The Financial Conduct Authority began operations on the 1st of April 2013 following the implementation of the Financial Services Act 2012. This legislation abolished the previous Financial Services Authority and created a new regulatory framework for financial services in the United Kingdom.

Who is the current chief executive of the Financial Conduct Authority?

Nikhil Rathi serves as the chief executive of the Financial Conduct Authority after being appointed permanently in June 2020. He was reappointed for a second five-year term in April 2025 that extends until 2030.

What actions did the Financial Conduct Authority take against WealthTek Limited Liability Partnership?

In April 2023, the Financial Conduct Authority ordered WealthTek Limited Liability Partnership to cease operations immediately due to serious regulatory issues. The investigation revealed a potential shortfall of £81.4 million in client assets leading to the appointment of Joint Special Administrators from BDO LLP.

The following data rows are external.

/-- A candidate settles itself and keeps what was settled: the slot that leaves the pair is the heavier one. -/
theorem settled_considerSlot {u c : Slot} {p : Slot × Slot} (h : Settled u p ∨ u = c) : Settled u (considerSlot p c) := by
  obtain ⟨s1, s2⟩ := p
  obtain ⟨first, keepFirst, second, keepSecond⟩ := replaceableSlotRule s1 s2 c
  simp only [Settled] at h ⊢
  by_cases hs : s2.frequency < s1.frequency
  · by_cases hc : c.frequency < s1.frequency
    · rw [first hs hc]
      grind
    · rw [keepFirst hs (BitVec.not_lt.mp hc)]
      grind
  · by_cases hc : c.frequency < s2.frequency
    · rw [second (BitVec.not_lt.mp hs) hc]
      grind
    · rw [keepSecond (BitVec.not_lt.mp hs) (BitVec.not_lt.mp hc)]
      grind

theorem settled_foldl_considerSlot {u : Slot} {cs : List Slot} {p : Slot × Slot} (h : Settled u p ∨ u ∈ cs) :
    Settled u (cs.foldl considerSlot p) := by
  induction cs generalizing p with
  | nil => exact h.resolve_right List.not_mem_nil
  | cons c cs ih =>
    rw [List.mem_cons, ← or_assoc] at h
    exact ih (h.imp_left settled_considerSlot)

/-! ### The opening pair -/

/-- The slot of node `i`. -/
def slotAt (N : List Node) (i : Nat) : Slot :=
  { index := i, frequency := (nodeAt N i).frequency }

/-- A candidate is the slot of its own node. -/
theorem eq_slotAt_of_mem_unattached {N : List Node} {k : Nat} (hk : k ≤ N.length) {s : Slot} (h : s ∈ unattached N k) :
    s = slotAt N s.index := by
  obtain ⟨_, _, hf⟩ := (mem_unattached N hk s).mp h
  rw [slotAt, ← hf]

theorem slotAt_mem_unattached {N : List Node} {k i : Nat} (hk : k ≤ N.length) (hi : i ∈ openNodes N k) :
    slotAt N i ∈ unattached N k :=
  have ⟨hlt, hopen⟩ := mem_openNodes.mp hi
  (mem_unattached N hk _).mpr ⟨hlt, hopen, rfl⟩

theorem two_le_card_openNodes {N : List Node} {k a b : Nat} (hab : a < b) (hb : b < k)
    (ha : (nodeAt N a).parentOffset = 0#8) (hb' : (nodeAt N b).parentOffset = 0#8) : 2 ≤ (openNodes N k).card :=
  Finset.one_lt_card.mpr
    ⟨a, mem_openNodes.mpr ⟨hab.trans hb, ha⟩, b, mem_openNodes.mpr ⟨hb, hb'⟩, hab.ne⟩

theorem exists_unattached_eq {N : List Node} {k : Nat} (hk : k ≤ N.length) (h : 2 ≤ (openNodes N k).card) :
    ∃ a b cs, unattached N k = a :: b :: cs := by
  rw [← length_unattached hk] at h
  match unattached N k, h with
  | a :: b :: cs, _ => exact ⟨a, b, cs, rfl⟩

theorem selectPair_of_unattached {N : List Node} {k : Nat} {a b : Slot} {cs : List Slot}
    (h : unattached N k = a :: b :: cs) :
    selectPair N k = some ((cs.foldl considerSlot (a, b)).1.index, (cs.foldl considerSlot (a, b)).2.index) := by
  simp only [selectPair, h]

Why has the Financial Conduct Authority faced criticism regarding its performance?

A 2024 report by the All-Party Parliamentary Group on Investment Fraud labelled the regulator incompetent at best or dishonest at worst due to significant shortcomings in performance. The report details tragic tales of regulatory failure and highlights a profoundly defective culture within the organization where whistleblowers are poorly treated.

How does the Financial Conduct Authority regulate mutual societies in the United Kingdom?

The Financial Conduct Authority is responsible for registering new mutual societies and keeping public records for more than 10,000 mutual societies in the United Kingdom. They receive annual returns from these organizations to ensure compliance with regulatory standards.